* DATA SECTION *
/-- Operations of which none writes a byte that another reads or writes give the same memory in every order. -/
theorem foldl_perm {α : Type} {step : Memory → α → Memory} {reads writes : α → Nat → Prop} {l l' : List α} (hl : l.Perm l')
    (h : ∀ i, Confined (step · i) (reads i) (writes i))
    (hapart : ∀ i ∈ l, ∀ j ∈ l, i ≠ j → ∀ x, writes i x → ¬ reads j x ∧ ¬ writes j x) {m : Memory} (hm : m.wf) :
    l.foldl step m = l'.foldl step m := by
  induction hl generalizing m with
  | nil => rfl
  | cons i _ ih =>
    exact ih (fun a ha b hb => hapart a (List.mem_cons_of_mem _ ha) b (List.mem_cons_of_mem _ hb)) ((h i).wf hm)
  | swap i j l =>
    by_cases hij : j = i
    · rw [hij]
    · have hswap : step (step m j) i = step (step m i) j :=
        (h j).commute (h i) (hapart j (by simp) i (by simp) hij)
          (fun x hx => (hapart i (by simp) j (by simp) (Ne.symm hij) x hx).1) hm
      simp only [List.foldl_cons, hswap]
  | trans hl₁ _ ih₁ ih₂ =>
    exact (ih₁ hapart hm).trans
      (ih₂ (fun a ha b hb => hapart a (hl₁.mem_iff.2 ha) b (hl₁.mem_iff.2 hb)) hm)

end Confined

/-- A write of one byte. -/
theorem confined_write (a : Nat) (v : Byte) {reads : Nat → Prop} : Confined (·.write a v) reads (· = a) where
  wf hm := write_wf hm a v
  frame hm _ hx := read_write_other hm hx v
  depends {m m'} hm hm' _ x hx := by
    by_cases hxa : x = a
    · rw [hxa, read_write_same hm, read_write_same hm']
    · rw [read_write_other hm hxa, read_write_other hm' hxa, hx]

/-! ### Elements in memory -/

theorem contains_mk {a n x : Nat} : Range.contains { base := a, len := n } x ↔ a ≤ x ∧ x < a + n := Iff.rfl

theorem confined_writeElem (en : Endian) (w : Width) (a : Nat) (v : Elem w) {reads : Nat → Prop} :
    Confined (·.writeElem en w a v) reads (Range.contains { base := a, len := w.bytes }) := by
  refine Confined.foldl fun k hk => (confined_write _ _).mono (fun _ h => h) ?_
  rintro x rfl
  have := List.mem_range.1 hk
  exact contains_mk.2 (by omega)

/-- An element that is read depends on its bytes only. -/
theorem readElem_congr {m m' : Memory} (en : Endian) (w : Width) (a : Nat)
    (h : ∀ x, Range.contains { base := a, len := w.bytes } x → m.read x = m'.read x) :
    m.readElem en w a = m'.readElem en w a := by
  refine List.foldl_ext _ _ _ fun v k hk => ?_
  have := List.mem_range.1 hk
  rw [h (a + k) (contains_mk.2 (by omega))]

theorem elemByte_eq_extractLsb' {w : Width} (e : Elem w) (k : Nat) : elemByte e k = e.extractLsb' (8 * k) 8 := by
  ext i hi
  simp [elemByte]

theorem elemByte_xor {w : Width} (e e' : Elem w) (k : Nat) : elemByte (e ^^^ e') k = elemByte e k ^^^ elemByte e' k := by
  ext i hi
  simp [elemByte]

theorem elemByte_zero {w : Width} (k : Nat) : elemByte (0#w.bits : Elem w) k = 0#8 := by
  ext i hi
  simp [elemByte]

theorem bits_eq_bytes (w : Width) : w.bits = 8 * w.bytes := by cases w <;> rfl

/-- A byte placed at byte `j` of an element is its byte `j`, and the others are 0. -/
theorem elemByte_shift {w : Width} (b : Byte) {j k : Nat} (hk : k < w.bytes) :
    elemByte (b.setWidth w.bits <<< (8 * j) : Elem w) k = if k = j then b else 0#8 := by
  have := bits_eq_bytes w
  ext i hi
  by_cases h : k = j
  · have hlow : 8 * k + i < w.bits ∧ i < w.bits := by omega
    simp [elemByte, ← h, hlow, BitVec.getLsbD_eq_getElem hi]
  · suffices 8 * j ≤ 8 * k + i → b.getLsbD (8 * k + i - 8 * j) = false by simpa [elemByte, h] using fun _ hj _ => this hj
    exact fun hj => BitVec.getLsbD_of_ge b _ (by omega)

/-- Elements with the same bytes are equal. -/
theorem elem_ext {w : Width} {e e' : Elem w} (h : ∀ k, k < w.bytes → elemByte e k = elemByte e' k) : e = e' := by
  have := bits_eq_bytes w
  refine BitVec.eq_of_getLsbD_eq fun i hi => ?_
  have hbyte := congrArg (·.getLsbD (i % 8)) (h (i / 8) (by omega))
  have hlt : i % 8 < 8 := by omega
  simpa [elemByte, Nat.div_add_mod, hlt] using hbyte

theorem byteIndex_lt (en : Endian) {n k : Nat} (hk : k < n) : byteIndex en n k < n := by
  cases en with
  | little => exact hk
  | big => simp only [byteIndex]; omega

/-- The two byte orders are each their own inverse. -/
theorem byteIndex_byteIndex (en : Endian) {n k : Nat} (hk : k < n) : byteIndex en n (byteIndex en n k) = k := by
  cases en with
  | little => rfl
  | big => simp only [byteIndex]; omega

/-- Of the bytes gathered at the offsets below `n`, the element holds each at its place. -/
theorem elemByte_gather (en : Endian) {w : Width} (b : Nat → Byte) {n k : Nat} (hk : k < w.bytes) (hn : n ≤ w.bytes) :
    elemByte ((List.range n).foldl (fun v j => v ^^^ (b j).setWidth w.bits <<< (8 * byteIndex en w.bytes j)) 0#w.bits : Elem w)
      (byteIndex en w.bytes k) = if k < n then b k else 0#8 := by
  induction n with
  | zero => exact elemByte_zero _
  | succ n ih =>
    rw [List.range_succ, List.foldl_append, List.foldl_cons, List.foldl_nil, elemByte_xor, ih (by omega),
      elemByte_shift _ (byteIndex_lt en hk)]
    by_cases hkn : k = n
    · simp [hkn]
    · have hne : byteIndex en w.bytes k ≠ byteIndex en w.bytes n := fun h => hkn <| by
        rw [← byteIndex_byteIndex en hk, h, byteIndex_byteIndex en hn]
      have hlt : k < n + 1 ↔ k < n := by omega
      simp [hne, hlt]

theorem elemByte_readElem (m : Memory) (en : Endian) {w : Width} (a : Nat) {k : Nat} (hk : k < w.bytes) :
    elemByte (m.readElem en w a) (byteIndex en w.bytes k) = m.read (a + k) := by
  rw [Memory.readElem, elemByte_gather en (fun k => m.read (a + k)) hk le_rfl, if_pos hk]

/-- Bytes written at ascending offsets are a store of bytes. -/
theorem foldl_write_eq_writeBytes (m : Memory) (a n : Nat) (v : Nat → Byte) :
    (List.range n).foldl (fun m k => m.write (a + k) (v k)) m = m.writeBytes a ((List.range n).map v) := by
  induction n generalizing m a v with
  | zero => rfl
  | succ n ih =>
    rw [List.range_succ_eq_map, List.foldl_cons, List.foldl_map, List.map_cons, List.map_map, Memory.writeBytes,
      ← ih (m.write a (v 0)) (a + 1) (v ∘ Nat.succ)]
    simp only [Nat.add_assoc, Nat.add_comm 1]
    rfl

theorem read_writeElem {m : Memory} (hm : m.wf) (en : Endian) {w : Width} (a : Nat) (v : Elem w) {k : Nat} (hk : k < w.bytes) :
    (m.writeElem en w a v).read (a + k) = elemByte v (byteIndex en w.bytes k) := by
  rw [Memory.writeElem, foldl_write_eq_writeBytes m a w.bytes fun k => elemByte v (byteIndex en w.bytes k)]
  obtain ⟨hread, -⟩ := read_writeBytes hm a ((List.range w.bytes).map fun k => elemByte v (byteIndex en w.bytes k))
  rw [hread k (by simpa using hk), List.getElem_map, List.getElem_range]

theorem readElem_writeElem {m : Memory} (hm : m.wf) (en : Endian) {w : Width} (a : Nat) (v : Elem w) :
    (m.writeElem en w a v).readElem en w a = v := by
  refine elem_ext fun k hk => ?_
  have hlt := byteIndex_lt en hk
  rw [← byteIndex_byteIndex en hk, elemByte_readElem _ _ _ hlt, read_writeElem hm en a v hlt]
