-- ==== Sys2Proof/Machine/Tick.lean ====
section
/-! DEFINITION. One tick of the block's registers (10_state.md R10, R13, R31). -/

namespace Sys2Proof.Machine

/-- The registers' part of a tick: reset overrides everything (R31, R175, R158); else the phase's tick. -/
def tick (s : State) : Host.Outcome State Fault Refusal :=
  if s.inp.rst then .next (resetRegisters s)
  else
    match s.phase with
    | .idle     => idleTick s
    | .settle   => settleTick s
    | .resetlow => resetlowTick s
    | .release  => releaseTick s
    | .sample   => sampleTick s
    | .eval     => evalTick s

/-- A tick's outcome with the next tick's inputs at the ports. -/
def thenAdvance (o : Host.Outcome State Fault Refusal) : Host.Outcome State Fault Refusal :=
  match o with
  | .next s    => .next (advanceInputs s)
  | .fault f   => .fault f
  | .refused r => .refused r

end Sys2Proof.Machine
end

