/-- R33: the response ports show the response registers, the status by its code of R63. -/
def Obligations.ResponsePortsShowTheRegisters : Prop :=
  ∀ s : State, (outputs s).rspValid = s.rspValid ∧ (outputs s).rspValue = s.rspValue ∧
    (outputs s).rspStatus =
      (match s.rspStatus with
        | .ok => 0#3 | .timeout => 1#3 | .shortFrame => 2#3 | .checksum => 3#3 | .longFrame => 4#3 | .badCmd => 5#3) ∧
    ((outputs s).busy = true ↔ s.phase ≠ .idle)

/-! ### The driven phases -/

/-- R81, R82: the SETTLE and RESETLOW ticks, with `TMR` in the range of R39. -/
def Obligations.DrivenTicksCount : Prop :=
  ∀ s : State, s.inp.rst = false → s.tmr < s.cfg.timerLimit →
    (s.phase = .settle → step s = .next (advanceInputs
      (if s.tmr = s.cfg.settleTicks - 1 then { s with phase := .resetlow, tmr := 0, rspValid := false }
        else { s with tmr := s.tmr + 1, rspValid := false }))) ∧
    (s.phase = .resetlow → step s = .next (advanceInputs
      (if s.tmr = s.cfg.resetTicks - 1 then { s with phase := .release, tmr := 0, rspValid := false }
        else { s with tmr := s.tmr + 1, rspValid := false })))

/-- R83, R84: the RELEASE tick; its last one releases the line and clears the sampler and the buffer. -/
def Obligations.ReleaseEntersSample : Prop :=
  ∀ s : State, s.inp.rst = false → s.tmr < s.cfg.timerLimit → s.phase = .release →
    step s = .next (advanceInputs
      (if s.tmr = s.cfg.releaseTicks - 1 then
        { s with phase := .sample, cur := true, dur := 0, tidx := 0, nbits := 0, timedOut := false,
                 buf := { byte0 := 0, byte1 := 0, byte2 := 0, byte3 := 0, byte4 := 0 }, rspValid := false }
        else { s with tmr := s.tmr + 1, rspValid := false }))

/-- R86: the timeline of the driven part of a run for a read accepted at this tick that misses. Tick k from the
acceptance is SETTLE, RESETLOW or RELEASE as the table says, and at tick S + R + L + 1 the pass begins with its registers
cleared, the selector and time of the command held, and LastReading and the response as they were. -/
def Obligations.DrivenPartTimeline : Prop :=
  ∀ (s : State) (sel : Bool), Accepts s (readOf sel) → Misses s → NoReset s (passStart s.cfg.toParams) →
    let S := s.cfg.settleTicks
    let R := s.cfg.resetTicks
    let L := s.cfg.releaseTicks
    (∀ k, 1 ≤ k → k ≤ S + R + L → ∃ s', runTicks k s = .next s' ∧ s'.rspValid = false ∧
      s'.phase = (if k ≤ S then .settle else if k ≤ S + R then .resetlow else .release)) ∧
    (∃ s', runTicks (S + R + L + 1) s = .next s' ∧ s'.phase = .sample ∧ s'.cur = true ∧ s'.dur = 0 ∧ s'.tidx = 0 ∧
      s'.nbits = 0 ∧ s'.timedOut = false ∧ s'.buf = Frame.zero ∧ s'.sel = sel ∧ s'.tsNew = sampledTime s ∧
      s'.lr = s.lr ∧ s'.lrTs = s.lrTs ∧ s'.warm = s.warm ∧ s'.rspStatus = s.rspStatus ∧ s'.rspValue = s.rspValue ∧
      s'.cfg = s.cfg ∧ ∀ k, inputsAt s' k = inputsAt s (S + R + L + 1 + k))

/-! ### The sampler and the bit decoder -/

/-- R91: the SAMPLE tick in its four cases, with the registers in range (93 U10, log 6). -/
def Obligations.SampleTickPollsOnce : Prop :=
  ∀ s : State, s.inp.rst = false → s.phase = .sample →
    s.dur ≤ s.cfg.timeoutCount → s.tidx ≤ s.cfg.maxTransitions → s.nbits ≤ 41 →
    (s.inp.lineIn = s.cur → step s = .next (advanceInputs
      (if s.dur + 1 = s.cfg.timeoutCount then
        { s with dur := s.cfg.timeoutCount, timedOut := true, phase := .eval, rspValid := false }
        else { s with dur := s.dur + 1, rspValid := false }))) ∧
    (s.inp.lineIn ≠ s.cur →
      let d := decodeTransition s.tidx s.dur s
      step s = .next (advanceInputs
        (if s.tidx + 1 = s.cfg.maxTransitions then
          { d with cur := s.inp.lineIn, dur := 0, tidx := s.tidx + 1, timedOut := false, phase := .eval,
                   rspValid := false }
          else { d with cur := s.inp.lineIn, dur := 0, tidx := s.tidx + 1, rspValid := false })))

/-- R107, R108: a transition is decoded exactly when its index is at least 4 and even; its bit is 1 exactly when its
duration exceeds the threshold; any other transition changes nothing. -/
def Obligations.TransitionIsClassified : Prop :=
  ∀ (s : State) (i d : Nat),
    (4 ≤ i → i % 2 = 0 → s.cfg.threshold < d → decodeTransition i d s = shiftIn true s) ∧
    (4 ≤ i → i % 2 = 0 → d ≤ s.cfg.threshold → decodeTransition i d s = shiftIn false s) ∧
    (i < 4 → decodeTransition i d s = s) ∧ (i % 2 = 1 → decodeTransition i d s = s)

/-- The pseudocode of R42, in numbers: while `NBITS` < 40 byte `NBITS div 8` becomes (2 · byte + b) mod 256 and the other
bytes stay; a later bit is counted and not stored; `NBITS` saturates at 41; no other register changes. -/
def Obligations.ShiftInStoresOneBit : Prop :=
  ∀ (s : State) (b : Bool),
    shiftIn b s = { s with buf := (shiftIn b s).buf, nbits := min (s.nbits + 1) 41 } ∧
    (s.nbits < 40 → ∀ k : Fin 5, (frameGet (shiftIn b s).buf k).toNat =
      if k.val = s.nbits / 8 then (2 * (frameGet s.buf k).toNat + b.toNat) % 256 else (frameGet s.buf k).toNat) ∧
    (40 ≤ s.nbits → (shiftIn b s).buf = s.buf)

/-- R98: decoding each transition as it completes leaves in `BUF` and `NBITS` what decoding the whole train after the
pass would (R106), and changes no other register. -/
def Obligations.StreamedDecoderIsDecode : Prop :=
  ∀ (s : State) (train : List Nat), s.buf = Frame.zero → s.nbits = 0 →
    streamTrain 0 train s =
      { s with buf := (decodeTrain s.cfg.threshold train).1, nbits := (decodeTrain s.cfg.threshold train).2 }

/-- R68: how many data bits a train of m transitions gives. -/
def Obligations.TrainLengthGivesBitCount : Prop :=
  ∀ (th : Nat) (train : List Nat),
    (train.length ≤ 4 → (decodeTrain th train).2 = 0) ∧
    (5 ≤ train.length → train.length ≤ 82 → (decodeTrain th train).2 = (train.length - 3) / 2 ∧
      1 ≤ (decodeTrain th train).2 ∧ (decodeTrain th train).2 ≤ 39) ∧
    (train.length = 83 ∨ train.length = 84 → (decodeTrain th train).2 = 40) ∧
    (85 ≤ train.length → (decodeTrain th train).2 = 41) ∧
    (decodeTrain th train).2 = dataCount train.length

* ASSIGNED TASK *
Working from the material above, retype exactly the lines from the one with "induction hl generalizing m with" through the one with "hm' hxa, hx]", both included, and only those lines.

* ANSWER FOR THE TASK *
  induction hl generalizing m with
  | nil => rfl
  | cons i _ ih =>
    exact ih (fun a ha b hb => hapart a (List.mem_cons_of_mem _ ha) b (List.mem_cons_of_mem _ hb)) ((h i).wf hm)
  | swap i j l =>
    by_cases hij : j = i
    · rw [hij]
    · have hswap : step (step m j) i = step (step m i) j :=
        (h j).commute (h i) (hapart j (by simp) i (by simp) hij)
          (fun x hx => (hapart i (by simp) j (by simp) (Ne.symm hij) x hx).1) hm
      simp only [List.foldl_cons, hswap]
  | trans hl₁ _ ih₁ ih₂ =>
    exact (ih₁ hapart hm).trans
      (ih₂ (fun a ha b hb => hapart a (hl₁.mem_iff.2 ha) b (hl₁.mem_iff.2 hb)) hm)

end Confined

/-- A write of one byte. -/
theorem confined_write (a : Nat) (v : Byte) {reads : Nat → Prop} : Confined (·.write a v) reads (· = a) where
  wf hm := write_wf hm a v
  frame hm _ hx := read_write_other hm hx v
  depends {m m'} hm hm' _ x hx := by
    by_cases hxa : x = a
    · rw [hxa, read_write_same hm, read_write_same hm']
    · rw [read_write_other hm hxa, read_write_other hm' hxa, hx]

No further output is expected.